Tuesday, July 10, 2018

An Ending I didn't Ant-ticipate

Ant-Man and the Wasp.
Movie review by Michael Isenberg.

The trailer promised “The perfect summer movie.” Ant-Man and the Wasp delivered: it’s exciting, it’s heartwarming, and it’s very funny. Just don’t think about it too much. Summer’s not for thinking.

The curtain rises on Scott Lang (Paul Rudd) under house arrest—fallout from fighting on the “wrong” side in 2016’s Captain America: Civil War (Go Team Cap!). But the Feds aren’t satisfied with having Scott under lock and key. They want his mentor, Hank Pym (Michael Douglas), along with Hank’s daughter Hope van Dyne (Evangeline Lilly), the duo who furnished Scott the Ant-Man suit that gives him the power to shrink to ant-size and benefit from that insect’s proportional strength. So Hope and Pym are on the lam and needless to say they’re not too friendly to Scott these days.

Scott passes the long hours playing the drums, learning close-up magic from Internet videos, and staging elaborate make-believe heists in which he and his daughter Cassie (Abby Ryder Fortson) crawl through ventilator shafts made of cardboard boxes and slither through laser grids made of string in order to “steal” his most precious possession: a trophy she had given him for his last birthday.
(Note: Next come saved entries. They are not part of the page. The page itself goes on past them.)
-- ==== Sys2Proof/Laws/Exec.lean ====
section
/-! SUPPORT. Everything an operation can do to a state, said once: it is a sequence of the few changes of `Move`, which are
indexed by the operation. An invariant of every operation is proved by showing that each of these changes keeps it. -/

namespace Sys2Proof.Machine

/-- The bytes an operation offers to the link. -/
def offeredBytes : Instr → Option (List Byte)
  | .emit pc opcode => some (traceRecord pc opcode)
  | .tfPush data => some data
  | .tsPush data => some data
  | _ => none

/-- One change of the state that the operation `i` can consist of. -/
inductive Move (i : Instr) : State → State → Prop where
  | report (s : State) (r : Response) : Move i s (s.respond r)
  | event (s : State) (e : LogEvent) : Move i s (s.logged e)
  | teEmit (s : State) : offeredBytes i ≠ none → teGate s.te = true → Move i s { s with te := s.te.setEmpty false }
  | teWrite (v : Word) (s : State) : mayWriteControl i = true → Move i s (teControlWrite v s)
  | tfWrite (v : Word) (s : State) : mayWriteControl i = true → Move i s (tfControlWrite v s)
  | tfDis (v : Word) (s : State) : Move i s (tfDisInputWrite v s)
  | tsStore (data : List Byte) (s : State) : offeredBytes i = some data → tsGate s.ts = true →
      Move i s { s with ts := s.ts.storeAll s.cfg.cap data }
  | tsRecompute (s : State) : Move i s { s with ts := s.ts.recomputeEmpty }
  | tsPop (s : State) : 4 ≤ s.ts.count → Move i s { s with ts := s.ts.pop s.cfg.cap }
  | tsWrite (v : Word) (s : State) : mayWriteControl i = true → Move i s (tsControlWrite v s)

/-- A sequence of moves. -/
abbrev Moves (i : Instr) : State → State → Prop := Relation.ReflTransGen (Move i)

variable {i : Instr}

theorem Moves.one {s t : State} (h : Move i s t) : Moves i s t := Relation.ReflTransGen.single h

/-- What every move keeps, every sequence of moves keeps. -/
theorem Moves.keeps {P : State → Prop} (hP : ∀ s t, Move i s t → P s → P t) {s t : State} (h : Moves i s t) (hs : P s) : P t := by
  induction h with
  | refl => exact hs
  | tail _ hm ih => exact hP _ _ hm ih

theorem sinkPush_moves {data : List Byte} (hd : offeredBytes i = some data) (s : State) : Moves i s (sinkPush data s) := by
  rcases sinkPush_cases data s with ⟨hg, h⟩ | ⟨_, h⟩ <;> rw [h]
  · exact .one (.tsStore data s hd hg)
  · exact .one (.event s _)

theorem funnelPush_moves {data : List Byte} (hd : offeredBytes i = some data) (s : State) : Moves i s (funnelPush data s) := by
  rcases funnelPush_cases data s with ⟨_, _, h⟩ | ⟨_, _, h⟩ | ⟨_, h⟩ <;> rw [h]
  · exact sinkPush_moves hd s
  · exact .one (.event s _)
  · exact .one (.event s _)

theorem encoderEmit_moves (pc op : Word) (s : State) : Moves (.emit pc op) s (encoderEmit pc op s) := by
  rcases encoderEmit_cases pc op s with ⟨hg, h⟩ | ⟨_, h⟩ <;> rw [h]
  exact (Moves.one (.teEmit s (by simp [offeredBytes]) hg)).trans (funnelPush_moves rfl _)

theorem tsDataRead_moves (s : State) : Moves i s (tsDataRead s).2 := by
  rcases tsDataRead_cases s with ⟨_, h⟩ | ⟨hc, h⟩ <;> rw [h]
  · exact .one (.event s _)
  · exact .one (.tsPop s hc)

theorem devRead_moves (d : Device) (off : Nat) (s : State) : Moves i s (devRead d off s).2 := by
  rcases devRead_cases d off s with h | ⟨e, h⟩ | ⟨_, _, h⟩ | ⟨_, _, h⟩ <;> rw [h]
  · exact .one (.event s e)
  · exact .one (.tsRecompute s)
  · exact tsDataRead_moves s

theorem devWrite_moves (hi : mayWriteControl i = true) (d : Device) (off : Nat) (v : Word) (s : State) : Moves i s (devWrite d off v s) := by
  rcases devWrite_cases d off v s with ⟨_, _, h⟩ | ⟨_, _, h⟩ | ⟨_, _, h⟩ | ⟨_, _, h⟩ | ⟨_, h | ⟨e, h⟩⟩ <;> rw [h]
  · exact .one (.teWrite v s hi)
  · exact .one (.tfWrite v s hi)
  · exact .one (.tfDis v s)
  · exact .one (.tsWrite v s hi)
  · exact .one (.event s e)

theorem busLoad_moves {a : Word} {s t : State} {w : Word} (h : busLoad a s = some (w, t)) : Moves i s t := by
  unfold busLoad at h
  split at h
  · cases h
  · rename_i d off _
    have := devRead_moves (i := i) d off s
    rw [Option.some.inj h] at this
    exact this

theorem busStore_moves (hi : mayWriteControl i = true) {a v : Word} {s t : State} (h : busStore a v s = some t) : Moves i s t := by
  unfold busStore at h
  split at h
  · cases h
  · cases h; exact devWrite_moves hi _ _ v s

/-- The state in which a driver sequence stands or has ended. -/
def Progress.state : Progress → State
  | .going _ s => s
  | .ended _ s => s

@[simp] theorem Progress.state_going (q : Sequence) (s : State) : (Progress.going q s).state = s := rfl
@[simp] theorem Progress.state_ended (r : Response) (s : State) : (Progress.ended r s).state = s := rfl

/-- Whether a sequence holds a line that writes. -/
def Sequence.writes : Sequence → Bool
  | .lines _ _ _ => true
  | .fetch _ _ _ => false

@[simp] theorem nextLine_state (rest : List Line) (c : Word) (s : State) : (nextLine rest c s).state = s := by
  cases rest <;> rfl

@[simp] theorem fetchFrom_state (n : Nat) (ws : List Word) (s : State) : (fetchFrom n ws s).state = s := by
  cases n <;> rfl

/-- A read of a device register reports nothing by itself. -/
theorem devRead_response (d : Device) (off : Nat) (s : State) : (devRead d off s).2.response = s.response := by
  rcases devRead_cases d off s with h | ⟨e, h⟩ | ⟨_, _, h⟩ | ⟨_, _, h⟩ <;> rw [h]
  · rfl
  · rfl
  · rcases tsDataRead_cases s with ⟨_, h⟩ | ⟨_, h⟩ <;> rw [h] <;> rfl

/-- A write of a device register reports nothing by itself. -/
theorem devWrite_response (d : Device) (off : Nat) (v : Word) (s : State) : (devWrite d off v s).response = s.response := by
  rcases devWrite_cases d off v s with ⟨_, _, h⟩ | ⟨_, _, h⟩ | ⟨_, _, h⟩ | ⟨_, _, h⟩ | ⟨_, h | ⟨e, h⟩⟩ <;> rw [h] <;> try rfl
  unfold tsControlWrite; split <;> rfl

theorem State.respond_undone {s t : State} (r : Response) (h : t.response = s.response) :
    { t.respond r with response := s.response } = t := by rw [← h]; rfl

/-- Everything a line can do: it is one bus operation, whose effect on the state is the line's whole effect. -/
theorem advance_exec (q : Sequence) (s : State) :
    ∃ u, exec (q.operation s.cfg) s = .next u ∧ (q.advance s).state = { u with response := s.response } := by
  have load : ∀ a, ∃ u, exec (.busRead a) s = .next u ∧
      (busLoad a s).elim s Prod.snd = { u with response := s.response } := by
    intro a
    rw [show exec (.busRead a) s = execBusRead a s from rfl]
    unfold execBusRead busLoad
    cases resolve s.cfg a with
    | none => exact ⟨_, rfl, rfl⟩
    | some p =>
      exact ⟨_, rfl, (State.respond_undone _ (devRead_response p.1 p.2 s)).symm⟩
  have store : ∀ a v, ∃ u, exec (.busWrite a v) s = .next u ∧
      (busStore a v s).elim s id = { u with response := s.response } := by
    intro a v
    rw [show exec (.busWrite a v) s = execBusWrite a v s from rfl]
    unfold execBusWrite busStore
    cases resolve s.cfg a with
    | none => exact ⟨_, rfl, rfl⟩
    | some p =>
      exact ⟨_, rfl, (State.respond_undone _ (devWrite_response p.1 p.2 v s)).symm⟩
  cases q with
  | lines l rest c =>
    cases l with
    | write a v =>
      obtain ⟨u, h, e⟩ := store a v
      refine ⟨u, h, e ▸ ?_⟩
      simp only [Sequence.advance, performLine]
      cases busStore a v s <;> simp
    | update a x =>
      obtain ⟨u, h, e⟩ := store a (x.apply c)
      refine ⟨u, h, e ▸ ?_⟩
      simp only [Sequence.advance, performLine]
      cases busStore a (x.apply c) s <;> simp
    | readBack a m x =>
      obtain ⟨u, h, e⟩ := load a
      refine ⟨u, h, e ▸ ?_⟩
      simp only [Sequence.advance, performLine]
      cases busLoad a s with
      | none => rfl
      | some p => dsimp only; split <;> simp
    | load a =>
      obtain ⟨u, h, e⟩ := load a
      refine ⟨u, h, e ▸ ?_⟩
      simp only [Sequence.advance, performLine]
      cases busLoad a s <;> simp
    | verify a x =>
      obtain ⟨u, h, e⟩ := load a
      refine ⟨u, h, e ▸ ?_⟩
      simp only [Sequence.advance, performLine]
      cases busLoad a s with
      | none => rfl
      | some p => dsimp only; split <;> simp
  | fetch more ws l =>
    cases l with
    | wpLow =>
      obtain ⟨u, h, e⟩ := load (tsAddr s.cfg offWpLow)
      refine ⟨u, h, e ▸ ?_⟩
      simp only [Sequence.advance, performFetch]
      cases busLoad (tsAddr s.cfg offWpLow) s <;> rfl
    | rpLow w =>
      obtain ⟨u, h, e⟩ := load (tsAddr s.cfg offRpLow)
      refine ⟨u, h, e ▸ ?_⟩
      simp only [Sequence.advance, performFetch]
      cases busLoad (tsAddr s.cfg offRpLow) s with
      | none => rfl
      | some p => dsimp only; split <;> rfl
    | data =>
      obtain ⟨u, h, e⟩ := load (tsAddr s.cfg offData)
      refine ⟨u, h, e ▸ ?_⟩
      simp only [Sequence.advance, performFetch]
      cases busLoad (tsAddr s.cfg offData) s with
      | none => rfl
      | some p => simp

theorem advance_moves {q : Sequence} (hq : q.writes = true → mayWriteControl i = true) (s : State) :
    Moves i s (q.advance s).state := by
  have load : ∀ a, Moves i s ((busLoad a s).elim s Prod.snd) := by
    intro a
    cases h : busLoad a s with
    | none => exact .refl
    | some p => exact busLoad_moves h
  have store : q.writes = true → ∀ a v, Moves i s ((busStore a v s).elim s id) := by
    intro hw a v
    cases h : busStore a v s with
    | none => exact .refl
    | some t => exact busStore_moves (hq hw) h
  cases q with
  | lines l rest c =>
    cases l <;> simp only [Sequence.advance, performLine]
    case write a v => have := store rfl a v; revert this; cases busStore a v s <;> simp
    case update a u => have := store rfl a (u.apply c); revert this; cases busStore a (u.apply c) s <;> simp
    case load a => have := load a; revert this; cases busLoad a s <;> simp
    case readBack a m e =>
      have := load a; revert this
      cases busLoad a s with
      | none => exact id
      | some p => dsimp only; split <;> simp
    case verify a u =>
      have := load a; revert this
      cases busLoad a s with
      | none => exact id
      | some p => dsimp only; split <;> simp
  | fetch more ws l =>
    cases l <;> simp only [Sequence.advance, performFetch]
    case wpLow => have := load (tsAddr s.cfg offWpLow); revert this; cases busLoad (tsAddr s.cfg offWpLow) s <;> exact id
    case rpLow w =>
      have := load (tsAddr s.cfg offRpLow); revert this
      cases busLoad (tsAddr s.cfg offRpLow) s with
      | none => exact id
      | some p => dsimp only; split <;> exact id
    case data =>
      have := load (tsAddr s.cfg offData); revert this
      cases busLoad (tsAddr s.cfg offData) s with
      | none => exact id
      | some p => simp

/-- A sequence that goes on is the same kind of sequence, with fewer lines to perform. -/
theorem advance_going {q q' : Sequence} {s t : State} (h : q.advance s = .going q' t) :
    q'.writes = q.writes ∧ q'.lineBound < q.lineBound := by
  have next : ∀ (l : Line) (rest : List Line) (c c' : Word) (u : State), nextLine rest c' u = .going q' t →
      q'.writes = (Sequence.lines l rest c).writes ∧ q'.lineBound < (Sequence.lines l rest c).lineBound := by
    intro l rest c c' u h
    cases rest with
    | nil => cases h
    | cons _ _ => cases h; simp [Sequence.writes, Sequence.lineBound]
  cases q with
  | lines l rest c =>
    cases l <;> simp only [Sequence.advance, performLine] at h <;> (repeat' split at h) <;>
      first | exact next _ _ _ _ _ h | cases h
  | fetch more ws l =>
    cases l <;> simp only [Sequence.advance, performFetch] at h <;> (repeat' split at h) <;> first
      | (cases h; exact ⟨rfl, by simp [Sequence.lineBound]⟩)
      | (cases more with
          | zero => cases h
          | succ n => cases h; exact ⟨rfl, by simp only [Sequence.lineBound]; omega⟩)
      | cases h

/-- A sequence alone, with fuel for all its lines, ends, and does what its lines do. -/
theorem runAlone_moves (fuel : Nat) : ∀ {p : Progress} {t : State},
    (∀ q s, p = .going q s → (q.writes = true → mayWriteControl i = true) ∧ q.lineBound ≤ fuel) →
    runAlone fuel p = .next t → Moves i p.state t := by
  induction fuel with
  | zero =>
    intro p t hp h
    cases p with
    | going q s =>
      have := (hp q s rfl).2
      rcases q with ⟨_, rest, _⟩ | ⟨_, _, l⟩
      · simp [Sequence.lineBound] at this
      · cases l <;> simp [Sequence.lineBound] at this
    | ended r s => cases h; exact .one (.report _ _)
  | succ n ih =>
    intro p t hp h
    cases p with
    | going q s =>
      obtain ⟨hw, hb⟩ := hp q s rfl
      refine (advance_moves hw s).trans (ih ?_ h)
      intro q' u e
      obtain ⟨e1, e2⟩ := advance_going e
      exact ⟨fun hq => hw (e1 ▸ hq), by omega⟩
    | ended r s => cases h; exact .one (.report _ _)

theorem runAlone_going_moves {fuel : Nat} {q : Sequence} {s t : State} (hi : mayWriteControl i = true) (hb : q.lineBound ≤ fuel)
    (h : runAlone fuel (.going q s) = .next t) : Moves i s t := by
  refine runAlone_moves (p := .going q s) fuel ?_ h
  rintro _ _ ⟨⟩
  exact ⟨fun _ => hi, hb⟩

theorem execFetch_moves {n : Nat} {s t : State} (h : execFetch n s = .next t) : Moves i s t := by
  have := runAlone_moves (i := i) (p := fetchFrom n [] s) (3 * n) ?_ h
  · rwa [fetchFrom_state] at this
  · intro q u e
    cases n with
    | zero => cases e
    | succ n => cases e; exact ⟨nofun, by simp only [Sequence.lineBound]; omega⟩

theorem endDone_moves {s t u : State} (h : Moves i s t) (hu : endDone t = .next u) : Moves i s u := by
  cases hu; exact h.trans (Moves.one (.report _ _))

theorem endWord_moves {s u : State} {p : Word × State} (h : Moves i s p.2) (hu : endWord p = .next u) : Moves i s u := by
  cases hu; exact h.trans (Moves.one (.report _ _))

/-- Everything an operation can do: when it goes on, it has performed a sequence of moves. -/
theorem exec_moves {i : Instr} {s t : State} (h : exec i s = .next t) : Moves i s t := by
  cases i with
  | busRead a =>
    simp only [exec, execBusRead] at h
    split at h
    · cases h; exact .one (.report _ _)
    · exact endWord_moves (devRead_moves _ _ s) h
  | busWrite a v =>
    simp only [exec, execBusWrite] at h
    split at h
    · cases h; exact .one (.report _ _)
    · exact endDone_moves (devWrite_moves rfl _ _ v s) h
  | busRangeError d a =>
    simp only [exec, execBusRangeError] at h
    split at h
    · cases h; exact .one (.report _ _)
    · cases h
  | teControlRd => exact endWord_moves .refl h
  | teControlWr v => exact endDone_moves (.one (.teWrite v s rfl)) h
  | teInvalidRd _ => exact endWord_moves (.one (.event s _)) h
  | teInvalidWr _ _ => exact endDone_moves (.one (.event s _)) h
  | tfControlRd => exact endWord_moves .refl h
  | tfControlWr v => exact endDone_moves (.one (.tfWrite v s rfl)) h
  | tfDisInputRd => exact endWord_moves .refl h
  | tfDisInputWr v => exact endDone_moves (.one (.tfDis v s)) h
  | tfInvalidRd _ => exact endWord_moves (.one (.event s _)) h
  | tfInvalidWr _ _ => exact endDone_moves (.one (.event s _)) h
  | tsControlRd => exact endWord_moves (.one (.tsRecompute s)) h
  | tsControlWr v => exact endDone_moves (.one (.tsWrite v s rfl)) h
  | tsWpLowRd => exact endWord_moves .refl h
  | tsWpLowWr _ => exact endDone_moves .refl h
  | tsRpLowRd => exact endWord_moves .refl h
  | tsRpLowWr _ => exact endDone_moves .refl h
  | tsDataRd => exact endWord_moves (tsDataRead_moves s) h
  | tsDataWr _ => exact endDone_moves .refl h
  | tsInvalidRd _ => exact endWord_moves (.one (.event s _)) h
  | tsInvalidWr _ _ => exact endDone_moves (.one (.event s _)) h
  | emit pc op => exact endDone_moves (encoderEmit_moves pc op s) h
  | tfPush data => exact endDone_moves (funnelPush_moves rfl s) h
  | tsPush data => exact endDone_moves (sinkPush_moves rfl s) h
  | configure => exact runAlone_going_moves (q := configureSequence s.cfg) rfl (Nat.le_refl 8) h
  | start => exact runAlone_going_moves (q := startSequence s.cfg) rfl (Nat.le_refl 3) h
  | stop => exact runAlone_going_moves (q := stopSequence s.cfg) rfl (Nat.le_refl 9) h
  | fetch n => exact execFetch_moves h

end Sys2Proof.Machine
end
It’s labeled “World’s Greatest Grandma.”

The time spent with Cassie, now about eight years old, is endearing, especially since for all we’ve heard about how she’s THE MOST IMPORTANT THING IN HIS LIFE, we’ve seen very little of them together.

Alas, playtime must come to end when Scott has a peculiar dream: he finds himself in the persona of Janet van Dyne (Michelle Pfeiffer), Pym’s wife and Hope’s mom, seeing through her eyes and sharing her memories. We heard about Janet in the original Ant-Man movie—she was Hank’s partner in superheroics, the first to wear the Wasp suit, until she shrunk too small, slipped between the molecules, and never came back. Shaken by his oh-too-real dream, Scott contacts Pym and Hope, who know instantly what happened. After Scott himself went subatomic and did come back, Pym thought that there might be a possibility that Janet is alive and could be recovered. He and Hope have been working on opening a tunnel to the subatomic realm. Somehow, their first test run has caused Scott and Janet to become quantum entangled (or ant-tangled). And so Pym and Hope bury their differences with Scott—not very deeply—and set out to work with him to bring Janet back.

The technology involved is quite advanced and absolutely everybody wants to get their hands on it. What follows is a standard MacGuffin-driven plot, with a twist—the MacGuffin is a building, Pym’s lab, reduced to rollerboard size by his shrinking technology, complete with wheels and telescoping handle.

Our first contestant is Ava (Hannah John-Kamen), who has been quantum shifted out of phase with our reality thanks to a lab accident. She is unable to grab hold of ordinary matter—hence her moniker “Ghost.” Albeit, when she wears the special suit (yes, another suit) engineered by her guardian and mentor Bill Foster (Laurence Fishburne), she turns into a formidable fighter. Foster and Ghost want to get their hands on Pym’s lab to shift Ava back.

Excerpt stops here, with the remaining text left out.